▸ INPUT FOR THIS TASK:
-- ==== Sys2Proof/Laws/Memory.lean ====
section
/-! SUPPORT. The laws of a memory: every operation keeps the canonical form, a read after a write at one address gives the
value written, a write leaves every other address alone. -/

namespace Sys2Proof.Machine

variable {w : Nat}

theorem Memory.wfFrom_cons {size lo a : Nat} {v : BitVec w} {m : Memory w} :
    Memory.wfFrom size lo ((a, v) :: m) = true ↔
      lo ≤ a ∧ a < size ∧ v ≠ 0#w ∧ Memory.wfFrom size (a + 1) m = true := by
  simp only [Memory.wfFrom, Bool.and_eq_true, decide_eq_true_eq]
  tauto

/-- A canonical memory from `lo` on is canonical from any lower start. -/
theorem Memory.wfFrom_mono {size lo lo' : Nat} {m : Memory w} (hle : lo' ≤ lo) (h : m.wfFrom size lo = true) :
    m.wfFrom size lo' = true := by
  cases m with
  | nil => rfl
  | cons c m =>
    obtain ⟨a, v⟩ := c
    rw [Memory.wfFrom_cons] at h ⊢
    exact ⟨by omega, h.2⟩

/-- An address below every listed one reads as 0. -/
theorem Memory.read_below {size lo a : Nat} {m : Memory w} (h : m.wfFrom size lo = true) (ha : a < lo) :
    m.read a = 0#w := by
  induction m generalizing lo with
  | nil => rfl
  | cons c m ih =>
    obtain ⟨b, u⟩ := c
    obtain ⟨h1, -, -, h4⟩ := Memory.wfFrom_cons.mp h
    rw [Memory.read, if_neg (by omega)]
    exact ih h4 (by omega)

theorem Memory.write_wfFrom {size lo a : Nat} {v : BitVec w} {m : Memory w} (h : m.wfFrom size lo = true)
    (hlo : lo ≤ a) (ha : a < size) : (m.write a v).wfFrom size lo = true := by
  induction m generalizing lo with
  | nil =>
    by_cases hv : v = 0#w
    · simp [Memory.write, hv, Memory.wfFrom]
    · rw [Memory.write, if_neg hv, Memory.wfFrom_cons]
      exact ⟨hlo, ha, hv, rfl⟩
  | cons c m ih =>
    obtain ⟨b, u⟩ := c
    obtain ⟨h1, h2, h3, h4⟩ := Memory.wfFrom_cons.mp h
    rw [Memory.write]
    split
    · split
      · exact h
      · rw [Memory.wfFrom_cons, Memory.wfFrom_cons]
        exact ⟨hlo, ha, ‹_›, by omega, h2, h3, h4⟩
    · split
      · subst a
        split
        · exact Memory.wfFrom_mono (by omega) h4
        · rw [Memory.wfFrom_cons]
          exact ⟨h1, h2, ‹_›, h4⟩
      · rw [Memory.wfFrom_cons]
        exact ⟨h1, h2, h3, ih h4 (by omega)⟩

/-- A write inside the size keeps the canonical form. -/
theorem Memory.write_wf {size a : Nat} {v : BitVec w} {m : Memory w} (h : m.wf size = true) (ha : a < size) :
    (m.write a v).wf size = true := Memory.write_wfFrom h (Nat.zero_le a) ha

theorem Memory.read_write_from {size lo a : Nat} {v : BitVec w} {m : Memory w} (h : m.wfFrom size lo = true) (k : Nat) :
    (m.write a v).read k = if k = a then v else m.read k := by
  induction m generalizing lo with
  | nil =>
    rw [Memory.write]
    by_cases hv : v = 0#w <;> by_cases hk : k = a <;> simp [hv, hk, Memory.read]
  | cons c m ih =>
    obtain ⟨b, u⟩ := c
    obtain ⟨-, -, -, h4⟩ := Memory.wfFrom_cons.mp h
    have below : ∀ j, j < b + 1 → Memory.read m j = 0#w := fun j hj => Memory.read_below h4 hj
    rw [Memory.write]
    split
    · by_cases hv : v = 0#w
      · rw [if_pos hv]
        by_cases hk : k = a
        · rw [if_pos hk, hv, Memory.read, if_neg (by omega), below k (by omega)]
        · rw [if_neg hk]
      · rw [if_neg hv, Memory.read]
    · split
      · subst a
        by_cases hv : v = 0#w
        · rw [if_pos hv]
          by_cases hk : k = b
          · rw [if_pos hk, hv, below k (by omega)]
          · rw [if_neg hk, Memory.read, if_neg hk]
        · rw [if_neg hv, Memory.read, Memory.read]
          by_cases hk : k = b <;> simp [hk]
      · rw [Memory.read, ih h4, Memory.read]
        by_cases hk : k = b
        · rw [if_pos hk, if_neg (by omega), if_pos hk]
        · rw [if_neg hk, if_neg hk]

theorem Memory.read_write_same {size a : Nat} {v : BitVec w} {m : Memory w} (h : m.wf size = true) :
    (m.write a v).read a = v := by rw [Memory.read_write_from h, if_pos rfl]

theorem Memory.read_write_ne {size a k : Nat} {v : BitVec w} {m : Memory w} (h : m.wf size = true) (hk : k ≠ a) :
    (m.write a v).read k = m.read k := by rw [Memory.read_write_from h, if_neg hk]

/-- Canonical memories that read alike are equal. -/
theorem Memory.ext_from {size lo : Nat} {m n : Memory w} (hm : m.wfFrom size lo = true) (hn : n.wfFrom size lo = true)
    (h : ∀ a, m.read a = n.read a) : m = n := by
  induction m generalizing n lo with
  | nil =>
    cases n with
    | nil => rfl
    | cons c n =>
      obtain ⟨b, u⟩ := c
      obtain ⟨-, -, h3, -⟩ := Memory.wfFrom_cons.mp hn
      exact absurd (by simpa [Memory.read] using (h b).symm) h3
  | cons c m ih =>
    obtain ⟨a, v⟩ := c
    obtain ⟨m1, -, m3, m4⟩ := Memory.wfFrom_cons.mp hm
    cases n with
    | nil => exact absurd (by simpa [Memory.read] using h a) m3
    | cons d n =>
      obtain ⟨b, u⟩ := d
      obtain ⟨n1, -, n3, n4⟩ := Memory.wfFrom_cons.mp hn
      have hab : a = b := by
        by_contra hne
        rcases Nat.lt_or_gt_of_ne hne with hlt | hgt
        · refine m3 ?_
          have := h a
          rwa [Memory.read, if_pos rfl, Memory.read, if_neg hne, Memory.read_below n4 (by omega)] at this
        · refine n3 ?_
          have := h b
          rwa [Memory.read, if_neg (Ne.symm hne), Memory.read_below m4 (by omega), Memory.read, if_pos rfl, eq_comm] at this
      subst hab
      have hvu : v = u := by simpa [Memory.read] using h a
      subst hvu
      rw [ih m4 n4]
      intro k
      by_cases hk : k = a
      · rw [hk, Memory.read_below m4 (by omega), Memory.read_below n4 (by omega)]
      · simpa [Memory.read, hk] using h k

theorem Memory.ext_of_wf {size : Nat} {m n : Memory w} (hm : m.wf size = true) (hn : n.wf size = true)
    (h : ∀ a, m.read a = n.read a) : m = n := Memory.ext_from hm hn h

/-! ### The data store through its accessors (R34, R35) -/

theorem State.memRead_memWrite_same {s : State} {size : Nat} (h : s.ram.wf size = true) (a : Byte) (v : Nibble) :
    (s.memWrite a v).memRead a = v := Memory.read_write_same h

theorem State.memRead_memWrite_ne {s : State} {size : Nat} (h : s.ram.wf size = true) {a k : Byte} (v : Nibble) (hk : k ≠ a) :
    (s.memWrite a v).memRead k = s.memRead k := Memory.read_write_ne h fun e => hk (BitVec.eq_of_toNat_eq e)

/-! ### The image load (R151) -/

theorem imageFrom_wfFrom {size a : Nat} (img : List Byte) (h : a + img.length ≤ size) :
    (imageFrom a img).wfFrom size a = true := by
  induction img generalizing a with
  | nil => rfl
  | cons b bs ih =>
    rw [List.length_cons] at h
    have hbs := ih (a := a + 1) (by omega)
    rw [imageFrom]
    split
    · exact Memory.wfFrom_mono (by omega) hbs
    · rw [Memory.wfFrom_cons]
      exact ⟨le_refl a, by omega, ‹_›, hbs⟩

theorem imageFrom_wf (img : List Byte) (h : img.length ≤ Config.progSize) :
    (imageFrom 0 img).wf Config.progSize = true := imageFrom_wfFrom img (by omega)

theorem imageFrom_read_below {a k : Nat} (img : List Byte) (h : k < a) : (imageFrom a img).read k = 0#8 :=
  Memory.read_below (imageFrom_wfFrom img (le_refl _)) h

/-- Reading an image gives its byte, and 0 beyond its length. -/
theorem imageFrom_read {a : Nat} (img : List Byte) (k : Nat) : (imageFrom a img).read (a + k) = img[k]?.getD 0#8 := by
  induction img generalizing a k with
  | nil => rfl
  | cons b bs ih =>
    cases k with
    | zero =>
      rw [imageFrom]
      split
      · simp [imageFrom_read_below bs (Nat.lt_succ_self a), *]
      · simp [Memory.read]
    | succ k =>
      have := ih (a := a + 1) k
      rw [show a + 1 + k = a + (k + 1) by omega] at this
      rw [imageFrom]
      split
      · simpa using this
      · rw [Memory.read, if_neg (by omega)]
        simpa using this

end Sys2Proof.Machine
end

▸ PROBLEM STATEMENT: After locating the line with "omega), if_pos hk]" above, return that line and every later line through the one with "size = true) (hk", word for word and with nothing else.

▸ RESPONSE:
        · rw [if_pos hk, if_neg (by omega), if_pos hk]
        · rw [if_neg hk, if_neg hk]

theorem Memory.read_write_same {size a : Nat} {v : BitVec w} {m : Memory w} (h : m.wf size = true) :
    (m.write a v).read a = v := by rw [Memory.read_write_from h, if_pos rfl]

theorem Memory.read_write_ne {size a k : Nat} {v : BitVec w} {m : Memory w} (h : m.wf size = true) (hk : k ≠ a) :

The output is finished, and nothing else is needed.